How to A/B test prompts after a model update
When a provider ships a new snapshot, your existing prompts may behave differently — sometimes better, sometimes worse. The disciplined A/B process: (1) Freeze your eval suite first. Don't change prompts and the model at the same time; you won't be able to attribute the deltas. Run the *exact same* prompts on old and new snapshot, score both, document the per-prompt deltas. (2) Identify prompts that regressed. Sort by score drop. Investigate the top 10–20 regressions manually — read the actual outputs side-by-side. Often you'll find the new snapshot is responding differently to specific phrasings (e.g., "be concise" now produces 2-sentence answers where before it produced 5).

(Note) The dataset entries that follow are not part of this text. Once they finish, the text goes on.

-- ==== Sys2Proof/Laws/Decode.lean ====
section
/-! SUPPORT. The laws of the opcode map and of the decoder's two stages. -/

namespace Sys2Proof

/-- The opcode map reads back the opcode of a command. -/
@[simp] theorem commandOfOpcode_opcode (i : Instr) : commandOfOpcode i.opcode i.slot = some i := by cases i <;> rfl

/-- A command that the opcode map gives has that opcode and that slot. -/
theorem opcode_of_commandOfOpcode {op : BitVec 8} {slot : SlotIndex} {i : Instr} (h : commandOfOpcode op slot = some i) :
    i.opcode = op ∧ i.slot = slot := by
  unfold commandOfOpcode at h
  repeat' split at h
  all_goals first | (cases h; subst_vars; exact ⟨rfl, rfl⟩) | cases h

/-- Everything the first stage of the decoder can give. -/
theorem decodeFields_cases (w : Word) :
    (∃ i, decodeFields w = .ok i ∧ reservedField w = 0 ∧ i.opcode = opcodeField w ∧ i.slot = slotField w) ∨
    (decodeFields w = .error .reservedBits ∧ reservedField w ≠ 0) ∨
    (decodeFields w = .error .unassignedOpcode ∧ reservedField w = 0 ∧
      commandOfOpcode (opcodeField w) (slotField w) = none) := by
  unfold decodeFields
  by_cases hr : reservedField w = 0
  · cases hc : commandOfOpcode (opcodeField w) (slotField w) with
    | none => exact .inr (.inr ⟨by simp [hr], hr, rfl⟩)
    | some i =>
      obtain ⟨ho, hs⟩ := opcode_of_commandOfOpcode hc
      exact .inl ⟨i, by simp [hr], hr, ho, hs⟩
  · exact .inr (.inl ⟨if_pos hr, hr⟩)

/-- The decoder accepts a word when its fields do and the slot exists. -/
theorem decode_ok_iff (p : Params) (w : Word) (i : Instr) :
    decode p w = .ok i ↔ decodeFields w = .ok i ∧ i.WellFormed p := by
  unfold decode
  cases decodeFields w with
  | error e => simp
  | ok j =>
    by_cases h : j.slot.toNat < p.numSlots
    · simp only [h, if_true, Except.ok.injEq]
      constructor
      · rintro rfl
        exact ⟨rfl, h⟩
      · exact fun hj => hj.1
    · simp only [h, if_false, Except.ok.injEq, reduceCtorEq, false_iff, not_and]
      rintro rfl
      exact h

end Sys2Proof
end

(3) Generate prompt variants for regressions. For each regressing prompt, draft 2–3 alternative phrasings. Use the new snapshot to score each variant. (4) Statistical A/B per variant. Run each variant N=50–200 times against the new snapshot, compute pass-rate confidence intervals, pick the winner. Use sequential testing (mSPRT) if you want to peek without inflating false-positive rate. (5) Ship the winning variants in a versioned prompt registry (LangSmith, PromptLayer, or your own). Log prompt-version + model-snapshot on every production request. (6) Continue daily monitoring on the new prompt + new snapshot combination.
Tools: Promptfoo or DeepEval for the offline A/B harness. LangSmith or PromptLayer for prompt versioning. ModelWatch for the post-rollout drift monitoring on the model itself.